霍瑾瑜唇边噙着浅笑。

六哥,好好珍惜今个的安生日子,虢国公那边可等着你呢。

宋致和谢少虞眼观鼻,鼻观心地坐着,静静地品着手中桃花酿,默默看热闹。

防止被牵扯进战场。

谢少虞觉得,若不是陛下及时表明态度,如果和长公主一起逼宣王,按照宣王的脾气,说不定老师此时也坐不稳。

实际上,他与师父都知晓,此时他们能有资格参与这场虽说是“宫宴”,实际上算是“家宴”,出使鞑靼只能算一个小因素,更多的还是因为长公主。

想到此,谢少虞轻瞥一眼身旁的宋致。

对方垂眸饮酒,看似淡定,可是细指之中酒杯早就空了,对方眸光黯淡,到底以何为饮,是年少时参参差差的斑驳记忆碎片,还是潮涌不断的遗憾和悲伤……

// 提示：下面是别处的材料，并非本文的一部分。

/-! ### The works of a boundary -/

/-- R57, R58, R60: what a store gives to the period. -/
def Obligations.PickAssignsAFrame : Prop :=
  ∀ (s : State) (p : PortIdx), s.ports[p].store.pickDue = true →
    (∀ r rest, s.ports[p].state = .locked → s.ports[p].store.fifo = r :: rest →
      exec (.boundary (.only (.pick p))) s = .next
        { s with ports := updateAt s.ports p fun q => { q with store := ⟨rest, r, .picked, r, false, false⟩ } }) ∧
    (s.ports[p].state = .locked → s.ports[p].store.fifo = [] →
      exec (.boundary (.only (.pick p))) s = .next
        { s with
          ports := updateAt s.ports p fun q =>
            { q with
              store := ⟨[], q.store.lastAssigned, .repeated, q.store.lastAssigned, false, false⟩
              counters := { q.counters with
                slipRepeats := if q.counters.slipRepeats = 0xFFFF#16 then 0xFFFF#16 else q.counters.slipRepeats + 1#16 } }
          events :=
            let latched := { s.events with latched := s.events.latched ||| BitVec.twoPow 17 (4 + p.val) }
            if s.events.latched.getLsbD (4 + p.val) then latched
            else latched.raise s.timing.periodCounter .slip ⟨p.val, by omega⟩ 2#16 }) ∧
    (s.ports[p].state ≠ .locked →
      exec (.boundary (.only (.pick p))) s = .next
        { s with
          ports := updateAt s.ports p fun q =>
            { q with
              store :=
                ⟨q.store.fifo, ⟨Vector.replicate 16 0#24, 0#16, 0#8⟩, .silent, q.store.lastAssigned, false, false⟩ } })

/-- R109: the settle check of a slot; and the making of a context whose check has failed, which leaves the slot STEADY for the
requests and the step. -/
def Obligations.SettleCheckFailsOnLostSources : Prop :=
  ∀ (s : State) (i : SlotIdx),
    (s.slots[i].due.check = true → s.slots[i].context.phase = .settle → ¬Available s s.slots[i].context.sounding →
      exec (.boundary (.only (.check i))) s = .next
        { s with
          slots := updateAt s.slots i fun x => { x with settleFailed := true, due := { x.due with check := false } }
          events := s.events.raise s.timing.periodCounter .settleFail i 0#16 }) ∧
    (s.slots[i].due.check = true → s.slots[i].context.phase ≠ .settle ∨ Available s s.slots[i].context.sounding →
      exec (.boundary (.only (.check i))) s = .next
        { s with slots := updateAt s.slots i fun x => { x with due := { x.due with check := false } } }) ∧
    (∀ u, s.slots[i].due = ⟨false, false, false, true, s.slots[i].due.mix⟩ → NoCommitDue s → NoSwitchFor s i →
      s.slots[i].settleFailed = true → s.slots[i].context.phase = .settle →
      u = { s with
        slots := updateAt s.slots i fun x =>
          { x with
            settleFailed := false
            context := { x.context with phase := .steady, phaseLength := 0, phasePosition := 0, level := 4096 } } } →
      exec (.boundary (.only (.transition i))) s = exec (.boundary (.only (.transition i))) u)

/-- R116 to R122, Table 27: the evaluation of a slot, row by row, the request it issues by R115; and the row REVERT, which is the
evaluation that reverts the slot (R120). -/
def Obligations.EvaluationFollowsTable27 : Prop :=
  ∀ (s : State) (i : SlotIdx) (r : RouteRecord) (x : Protection) (act : Protection → State)
    (move : ListSelect → MixList → EventKind → State), s.slots[i].due.protect = true → s.slots[i].due.notice = false →
    NoCommitDue s →
    r = s.routes[i].active → x = s.slots[i].protection →
    (∀ y, act y = { s with slots := updateAt s.slots i fun z =>
      { z with protection := y, due := { z.due with protect := false } } }) →
    (∀ select list kind, move select list kind =
      { s with
        slots := updateAt s.slots i fun z =>
          { z with
            protection := ⟨select, false, none, false⟩, requests := z.requests ++ [⟨list, r.protectProfile⟩]
            due := { z.due with protect := false } }
        events := s.events.raise s.timing.periodCounter kind i 0#16 }) →
    (x.selected = .primary → Available s r.primary →
      exec (.boundary (.only (.protect i))) s = .next (act { x with wtrTimer := none, doubleLoss := false })) ∧
    (x.selected = .primary → ¬Available s r.primary → r.backup = none →
      exec (.boundary (.only (.protect i))) s = .next (act { x with wtrTimer := none })) ∧
    (∀ b, x.selected = .primary → ¬Available s r.primary → r.backup = some b → Available s b →
      exec (.boundary (.only (.protect i))) s = .next (move .backup b .failover)) ∧
    (∀ b, ¬Available s r.primary → r.backup = some b → ¬Available s b →
      exec (.boundary (.only (.protect i))) s = .next
        { act { x with wtrTimer := none, doubleLoss := true } with
          events :=
            let latched := { s.events with latched := s.events.latched ||| BitVec.twoPow 17 13 }
            if x.doubleLoss then latched else latched.raise s.timing.periodCounter .doubleLoss i 0#16 }) ∧
    (∀ b, x.selected = .backup → r.backup = some b → ¬Available s b → Available s r.primary →
      exec (.boundary (.only (.protect i))) s = .next (move .primary r.primary .forcedRevert)) ∧
    (∀ b, x.selected = .backup → r.backup = some b → Available s b →
      ¬Available s r.primary ∨ r.revertMode = .none ∨ x.held = true →
      exec (.boundary (.only (.protect i))) s = .next (act { x with wtrTimer := none, doubleLoss := false })) ∧
    (∀ b n, x.selected = .backup → r.backup = some b → Available s b → Available s r.primary → r.revertMode = .revert →
      x.held = false → n = (match x.wtrTimer with
        | none => r.wtr.toNat
        | some k => k - 1) →
      (n ≠ 0 → exec (.boundary (.only (.protect i))) s = .next (act { x with wtrTimer := some n, doubleLoss := false })) ∧
      (n = 0 → exec (.boundary (.only (.protect i))) s = .next (move .primary r.primary .revert) ∧
        exec (.revert i) s = .next (move .primary r.primary .revert)))

/-- R101 to R108, Table 25: what a retarget request does to a slot, which latches the length of a FADE_OUT it enters as it stands
for the boundary in progress (R94, R98; log entry 20); and R97, R102: the requests that wait for the making of
the slot's context are taken one after another, in the order in which they were issued. -/
def Obligations.RetargetFollowsTable25 : Prop :=
  (∀ (s : State) (i : SlotIdx) (target : MixList) (index : Fin 8) (c : SlotContext) (fo r : Nat)
    (become enter : SlotContext → State), c = s.slots[i].context →
    fo = s.latching[index].fadeOut.val → 4096 * r < c.level * fo + 4096 → c.level * fo ≤ 4096 * r →
    (∀ d, become d = { s with slots := updateAt s.slots i fun x => { x with context := d } }) →
    (∀ d, enter d = { become d with entered := s.entered.set index.val true index.isLt }) →
    (listsEqual target (if c.phase = .steady then c.sounding else c.target) = true →
      State.takeRequest i s ⟨target, index⟩ = become c) ∧
    (c.phase = .steady → listsEqual target c.sounding = false →
      State.takeRequest i s ⟨target, index⟩ =
        enter { c with phase := .fadeOut, target := target, governing := index, phaseLength := fo, phasePosition := 0 }) ∧
    (c.phase = .fadeOut ∨ c.phase = .gap → listsEqual target c.target = false →
      State.takeRequest i s ⟨target, index⟩ =
        (become { c with target := target, governing := index }).raise .transitionSuperseded i 0#16) ∧
    (c.phase = .fadeIn → listsEqual target c.target = false →
      State.takeRequest i s ⟨target, index⟩ =
        (enter { c with phase := .fadeOut, target := target, governing := index, phaseLength := fo
                        phasePosition := fo - r }).raise .transitionSuperseded i 0#16) ∧
    (c.phase = .settle → listsEqual target c.target = false →
      State.takeRequest i s ⟨target, index⟩ =
        (enter { c with phase := .fadeOut, target := target, governing := index, phaseLength := fo
                        phasePosition := 0 }).raise .transitionSuperseded i 0#16)) ∧
  ∀ (s : State) (i : SlotIdx) (r : Request) (rest : List Request),
    s.slots[i].due = ⟨false, false, false, true, s.slots[i].due.mix⟩ → NoCommitDue s → NoSwitchFor s i →
    s.slots[i].settleFailed = false → s.slots[i].requests = r :: rest →
    exec (.boundary (.only (.transition i))) s =
      exec (.boundary (.only (.transition i)))
        (State.takeRequest i { s with slots := updateAt s.slots i fun x => { x with requests := rest } } r)

/-- R68: two lists of the route table are equal exactly when they hold the same terms. -/
def Obligations.EqualListsHoldTheSameTerms : Prop :=
  ∀ a b : MixList, listSound a → listSound b →
    (listsEqual a b = true ↔ ∀ t : Term, t ∈ a ↔ t ∈ b)

/-- R98, R99, R100, R108: the step of a slot whose settle check, evaluation and requests are past; the row PHASE_END is the
step that takes the slot out of its phase. A phase entered latches its length as the governing profile's lengths stand for the
boundary in progress, and settles them for it (R94, log entry 20). -/
def Obligations.StepAdvancesTheSlot : Prop :=
  ∀ (s : State) (i : SlotIdx) (c : SlotContext) (p : Profile) (arrive enter : SlotContext → State),
    s.slots[i].due = ⟨false, false, false, true, s.slots[i].due.mix⟩ → NoCommitDue s → NoSwitchFor s i →
    s.slots[i].settleFailed = false → s.slots[i].requests = [] → c = s.slots[i].context →
    p = s.latching[c.governing] →
    (∀ d, arrive d = { s with slots := updateAt s.slots i fun z =>
      { z with context := d, due := { z.due with transition := false } } }) →
    (∀ d, enter d = { arrive d with entered := s.entered.set c.governing.val true c.governing.isLt }) →
    (c.phase = .steady → exec (.boundary (.only (.transition i))) s = .next (arrive { c with level := 4096 })) ∧
    (c.phase ≠ .steady → c.phasePosition < c.phaseLength →
      exec (.boundary (.only (.transition i))) s = .next (arrive
        { c with
          phasePosition := c.phasePosition + 1
          level := match c.phase with
            | .fadeOut => 4096 * (c.phaseLength - (c.phasePosition + 1)) / c.phaseLength
            | .gap => 0
            | .fadeIn => 4096 * (c.phasePosition + 1) / c.phaseLength
            | .settle => 4096
            | .steady => 4096 })) ∧
    (c.phase ≠ .steady → c.phaseLength ≤ c.phasePosition →
      (c.phase = .fadeOut → 0 < p.gap.val →
        exec (.phaseEnd i) s = .next (enter
          { c with phase := .gap, phaseLength := p.gap.val, phasePosition := 1, level := 0 })) ∧
      ((c.phase = .fadeOut ∧ p.gap.val = 0) ∨ c.phase = .gap → 0 < p.fadeIn.val →
        exec (.phaseEnd i) s = .next (enter
          { c with phase := .fadeIn, sounding := c.target, phaseLength := p.fadeIn.val, phasePosition := 1
                   level := 4096 / p.fadeIn.val })) ∧
      (∀ sounding, ((((c.phase = .fadeOut ∧ p.gap.val = 0) ∨ c.phase = .gap) ∧ p.fadeIn.val = 0 ∧
            sounding = c.target) ∨ (c.phase = .fadeIn ∧ sounding = c.sounding)) → 0 < p.settle.val →
        exec (.phaseEnd i) s = .next (enter
          { c with phase := .settle, sounding := sounding, phaseLength := p.settle.val, phasePosition := 1
                   level := 4096 })) ∧
      (∀ sounding, ((((c.phase = .fadeOut ∧ p.gap.val = 0) ∨ c.phase = .gap) ∧ p.fadeIn.val = 0 ∧ p.settle.val = 0 ∧
            sounding = c.target) ∨ (c.phase = .fadeIn ∧ p.settle.val = 0 ∧ sounding = c.sounding) ∨
            (c.phase = .settle ∧ sounding = c.sounding)) →
        exec (.phaseEnd i) s = .next
          { (if c.phase = .settle then arrive else enter)
              { c with phase := .steady, sounding := sounding, phaseLength := 0, phasePosition := 0, level := 4096 }
            with events := s.events.raise s.timing.periodCounter .transitionDone i 0#16 }) ∧
      exec (.boundary (.only (.transition i))) s = exec (.phaseEnd i) s)

/-- R130 to R133, R135, R136: the output sample and slot-valid flag of a slot whose context is made, and the picks of the
ports its terms name, and its meters. A store soft-reset after its pick reads silent (R145, log entry 19). Where picks are
due, the mix takes them first, the lowest port first (the model's choice, log entry 17); so the order of the terms has no
effect, on a SLIP neither (R66). -/
def Obligations.MixComputesAndMetersTheSample : Prop :=
  (∀ (s : State) (i : SlotIdx) (c : SlotContext) (read : Term → Int) (value sample : Int) (out : Sample),
    s.slots[i].due = ⟨false, false, false, false, true⟩ → c = s.slots[i].context →
    (∀ t ∈ c.sounding, s.ports[laneOf t.source].store.pickDue = false) →
    (∀ t : Term, read t =
      if s.ports[laneOf t.source].store.hushed = false ∧
          s.ports[laneOf t.source].store.assigned.valid.getLsbD (t.source.val % 16) = true then
        s.ports[laneOf t.source].store.assigned.samples[slotInLane t.source].toInt
      else 0) →
    value = (c.sounding.map fun t => (if t.invert then -1 else 1) * (read t * t.gain.toNat)).sum * c.level /
      (16384 * 4096) →
    (8388607 < value → sample = 8388607) → (value < -8388608 → sample = -8388608) →
    (-8388608 ≤ value → value ≤ 8388607 → sample = value) → out.toInt = sample →
    exec (.boundary (.only (.mix i))) s = .next
      { s with
        slots := updateAt s.slots i fun x =>
          { x with
            output :=
              { sample := out
                valid := !((c.phase = .steady || c.phase = .settle) && c.sounding.isEmpty) }
            meters :=
              { clipCounter :=
                  if value = sample ∨ x.meters.clipCounter = 0xFFFF#16 then x.meters.clipCounter
                  else x.meters.clipCounter + 1#16
                clipFlag := if value = sample then x.meters.clipFlag else true
                peak := max x.meters.peak sample.natAbs }
            due := ⟨false, false, false, false, false⟩ }
        events :=
          if value = sample then s.events
          else
            let latched := { s.events with latched := s.events.latched ||| BitVec.twoPow 17 14 }
            if s.slots[i].meters.clipFlag then latched
            else latched.raise s.timing.periodCounter .clip i 0#16 }) ∧
  (∀ (s : State) (i : SlotIdx) (p : PortIdx), s.slots[i].due = ⟨false, false, false, false, true⟩ →
    (∃ t ∈ s.slots[i].context.sounding, laneOf t.source = p) → s.ports[p].store.pickDue = true →
    (∀ t ∈ s.slots[i].context.sounding, laneOf t.source < p → s.ports[laneOf t.source].store.pickDue = false) →
    ∃ u, exec (.boundary (.only (.pick p))) s = .next u ∧
      exec (.boundary (.only (.mix i))) s = exec (.boundary (.only (.mix i))) u) ∧
  ∀ (s : State) (i : SlotIdx) (l : MixList) (reordered : State → State), s.slots[i].due = ⟨false, false, false, false, true⟩ →
    l.Perm s.slots[i].context.sounding →
    (∀ u, reordered u =
      { u with slots := updateAt u.slots i fun x => { x with context := { x.context with sounding := l } } }) →
    ∃ t, exec (.boundary (.only (.mix i))) s = .next t ∧
      exec (.boundary (.only (.mix i))) (reordered s) = .next (reordered t)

霍瑾瑜愿意替宣王说话,顺着他的心意,是想到了她,她今年十五岁,现下国事繁忙,边陲和鞑靼开战,朝臣的注意力不怎麽在她的后宫,随着她的年纪渐长,朝臣肯定会催的,她现帮了宣王,日后宣王也要投桃报李,否则可不要怪她不客气。

……

宫宴过后,宋致和谢少虞带着大堆的赏赐出了宫。

上了出宫的马车,宋致长叹一口气,捶了捶有些酸疼的腰背,不停呼道:“老了,真是老了。”

谢少虞嘴角微抽,“老师与宣王殿下深入鞑靼王庭,救回四公主母子,擒获鞑靼二王子,在弟子眼中,可真是风华正茂,弟子望尘莫及。”